» **Your instructions**
Nothing outside the range is wanted. Repeat exactly the lines below from the one with "def execDualCompare (die" through the one with "outX := ldrop".

+-------+

/-- FIRING_TOKENS_LEAVE (R96, R97): the tokens of the firing that has been due for longest leave S6, if it is free. -/
def execFiringTokensLeave (x : Site) (s : State) : Host.Outcome State Fault Refusal :=
  let c := s.cell x
  match firstDue s.cycle c.pipe.deps with
  | none => .next s
  | some d =>
    if !c.pipe.s6free s.cycle d then .next s
    else
      .next (s.leaveDep x (d.stamped (s.die x.die).loupe) 0
        (fun s => s.modCell x (fun c => { c with pipe := { c.pipe with deps := ldrop (fun e => e == d) c.pipe.deps } }))
        (fun s rest => s.modCell x (fun c => { c with pipe := { c.pipe with
          deps := c.pipe.deps.map (fun e => if e == d then { d with toks := rest, home := 0 } else e) } })))

/-- MEMORY_ANSWER (R272, R296): an answer that has come in by the router port takes S6 for one cycle, ahead of the cell's firings. -/
def execMemoryAnswer (x : Site) (k : Nat) (s : State) : Host.Outcome State Fault Refusal :=
  let c := s.cell x
  match memAnswerTok c k with
  | none => .next s
  | some d =>
    -- the answers of a SPATIAL cell come in issue order (R358)
    let turn := !c.spat.on || s.msys.accs.all (fun a => !(a.x == x && a.id < d.grp && !a.ans && !a.over))
      && c.pipe.ans.all (fun e => d.grp ≤ e.grp)
    if d.due > s.cycle || c.pipe.s6 > s.cycle || !turn || s.swapping x then .next s
    else if s.gone d.ctx then .next (s.modCell x (fun c => { c with pipe := { c.pipe with ans := c.pipe.ans.take k ++ c.pipe.ans.drop (k + 1) } }))
    else if c.frz.units.contains d.ctx then
      -- the state of the response channel of a frozen unit (R374)
      .next (s.modCell x (fun c => { c with
        pipe := { c.pipe with ans := c.pipe.ans.take k ++ c.pipe.ans.drop (k + 1) }
        frz := { c.frz with resp := c.frz.resp ++ [d] } }))
    else
      .next (s.leaveDep x d 0
        (fun s => s.modCell x (fun c => { c with pipe := { c.pipe with ans := c.pipe.ans.take k ++ c.pipe.ans.drop (k + 1) } }))
        (fun s rest => s.modCell x (fun c => { c with pipe := { c.pipe with ans := c.pipe.ans.set k { d with toks := rest } } })))

/-- Two outputs have the same key (R371). -/
def DOut.twin (a b : DOut) : Bool :=
  a.node == b.node && a.idx == b.idx && a.tok.tag == b.tok.tag && a.tok.depth == b.tok.depth && a.acc.isSome == b.acc.isSome

/-- The resident that an output's header names, where that is not its producer (R55, R371). -/
def Tok.named (t : Tok) : Nat := if t.kind = 2 || (t.kind = 3 && t.sink.1 ≠ 1) then 0 else t.site

/-- Two outputs agree bit for bit; a producer's own number in a header counts as its primary's (R371). -/
def DOut.agrees (a b : DOut) : Bool :=
  { a.tok with site := a.tok.named, sent := 0, came := 0 } == { b.tok with site := b.tok.named, sent := 0, came := 0 }

/-- What a comparator entry says of an access (R371): its request. -/
def Access.asTok (a : Access) : Tok :=
  let kindNo : Nat := match a.kind with
    | .load => 0 | .store => 1 | .rmw op => 16 + op | .ldr => 2 | .cmls => 3 | .ord => 4 | .fence => 5 | .mem m => 6 + m
  { kind := 2, ctx := a.ctx, tag := a.tag, depth := a.depth, pri := kindNo, fmt := a.fmt, vec := a.vec, lmask := a.b.lmask
    side := BitVec.ofNat 32 a.size, flags := a.b.flags, data := a.b.data
    req := some (BitVec.ofNat 128 (a.addr + a.mtr * 2 ^ 60 + a.c.w64 * 2 ^ 64)) }

/-- An access that its wave buffer would send waits in the comparator (R371). -/
def State.toCompare (s : State) (a : Access) (d : Dual) (role : Nat) : State :=
  let o : DOut := ⟨a.node, 8, a.asTok, some a.id⟩
  let full := if role = 0 then d.outP.length ≥ 32 else if role = 1 then d.outS.length ≥ 32 else false
  if full then s
  else (s.accSet a.id (fun a => { a with st := .compare })).modDual a.x.die d.k (fun d =>
    if role = 0 then { d with outP := d.outP ++ [o] }
    else if role = 1 then { d with outS := d.outS ++ [o] }
    else { d with outX := d.outX ++ [o] })

/-- An access of a pair waits behind an earlier one of it whose miss finds no slot (R253). -/
def State.missHeld (s : State) (a : Access) : Bool :=
  let held (y : Access) : Bool := y.x == a.x && y.id < a.id && y.st == .wait && y.space == .virt
    && s.missFull a.x.die (s.accMisses y) && s.sendable y (s.chainOf y).1 (s.accsOf (s.chainOf y).2)
  (s.misses a.x.die).length ≥ 512 && s.msys.accs.any held

/-- WAVE_SEND (R258): access `id` leaves its wave buffer, served by a TLB if the choice says so and one can serve it; at a
site configured twice it goes through the comparator (R371). -/
def execWaveSend (id : Nat) (useTlb : Bool) (s : State) : Host.Outcome State Fault Refusal :=
  match s.acc id with
  | none => .next s
  | some a =>
    let (preds, before) := s.chainOf a
    if a.st == .wait && (s.ctx a.ctx).st != .saved && s.sendable a preds (s.accsOf before) && !s.missHeld a then
      (match s.dualOf a.x a.ctx with
       | some (d, role) => .next (s.toCompare a d role)
       | none => .next (s.send a before useTlb))
    else .next s

/-- An entry of the primary's comparator commits (R371): the token goes to its destination, the access is sent; its
shadow's is discarded. None where the destination is full. -/
def State.commit (s : State) (x y : Site) (p q : DOut) : Option State :=
  match p.acc, q.acc with
  | some i, some j =>
    (match s.acc i with
     | none => some s
     | some a =>
       let s1 := (s.accSet i (fun a => { a with st := .wait, twin := some j })).accSet j (fun b => { b with st := .done })
       some (s1.send { a with st := .wait, twin := some j } (s.chainOf a).2 false))
  | _, _ =>
    let uidAt (z : Site) : Option Nat :=
      ((s.cell z).dir.find? (fun e => e.ctx == p.tok.ctx && !e.bind && e.tag == p.tok.tag && e.depth == p.tok.depth)).map (fun e => e.uid)
    if p.tok.isExit then
      some ((((s.psnDrop x [p.tok]).countExit x (uidAt x)).retire x (uidAt x)).countExit y (uidAt y) |>.retire y (uidAt y))
    else s.sendOne x p.node none p.tok

/-- Retained inputs whose instance is gone, or whose binding has cleared, are dropped once nothing of the primary waits to commit
(R371). -/
def State.unkeep (s : State) (die k : Nat) : State :=
  s.modDual die k (fun d =>
    let c := s.cell ⟨die, d.prim⟩
    let needed (t : Tok) : Bool :=
      if t.ma == .sticky || t.ma == .count then
        (match c.blkOf d.ctx t.node with | some b => (c.binding b (t.node - b.hdr - 1) t.port).isSome | none => false)
      else c.dir.any (fun e => e.ctx == d.ctx && !e.bind && e.tag == t.tag && e.depth == t.depth)
    if !d.outP.isEmpty || c.pipe.deps.any (fun e => e.ctx == d.ctx) then d else { d with kept := d.kept.filter needed })

/-- DUAL_COMPARE (R371): the oldest output of the primary whose twin has arrived commits if they agree; a mismatch holds
both. -/
def execDualCompare (die k : Nat) (s : State) : Host.Outcome State Fault Refusal :=
  match (s.die die).duals.find? (fun d => d.k == k) with
  | none => .next s
  | some d =>
    if d.held then .next s else
    match d.outP.find? (fun p => d.outS.any (fun q => q.twin p)) with
    | none => .next s
    | some p =>
      match d.outS.find? (fun q => q.twin p) with
      | none => .next s
      | some q =>
        if !p.agrees q then .next (s.modDual die k (fun d => { d with held := true }))
        else match s.commit ⟨die, d.prim⟩ ⟨die, d.shad⟩ p q with
          | none => .next s
          | some s1 =>
            let s2 := s1.modDual die k (fun d => { d with
              outP := ldrop (fun o => o == p) d.outP, outS := ldrop (fun o => o == q) d.outS
              outX := ldrop (fun o => o.twin p) d.outX })
            .next (s2.unkeep die k)

end Sys2Proof.Machine
end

+-------+

» **Exercise answer**
def execDualCompare (die k : Nat) (s : State) : Host.Outcome State Fault Refusal :=
  match (s.die die).duals.find? (fun d => d.k == k) with
  | none => .next s
  | some d =>
    if d.held then .next s else
    match d.outP.find? (fun p => d.outS.any (fun q => q.twin p)) with
    | none => .next s
    | some p =>
      match d.outS.find? (fun q => q.twin p) with
      | none => .next s
      | some q =>
        if !p.agrees q then .next (s.modDual die k (fun d => { d with held := true }))
        else match s.commit ⟨die, d.prim⟩ ⟨die, d.shad⟩ p q with
          | none => .next s
          | some s1 =>
            let s2 := s1.modDual die k (fun d => { d with
              outP := ldrop (fun o => o == p) d.outP, outS := ldrop (fun o => o == q) d.outS
              outX := ldrop (fun o => o.twin p) d.outX })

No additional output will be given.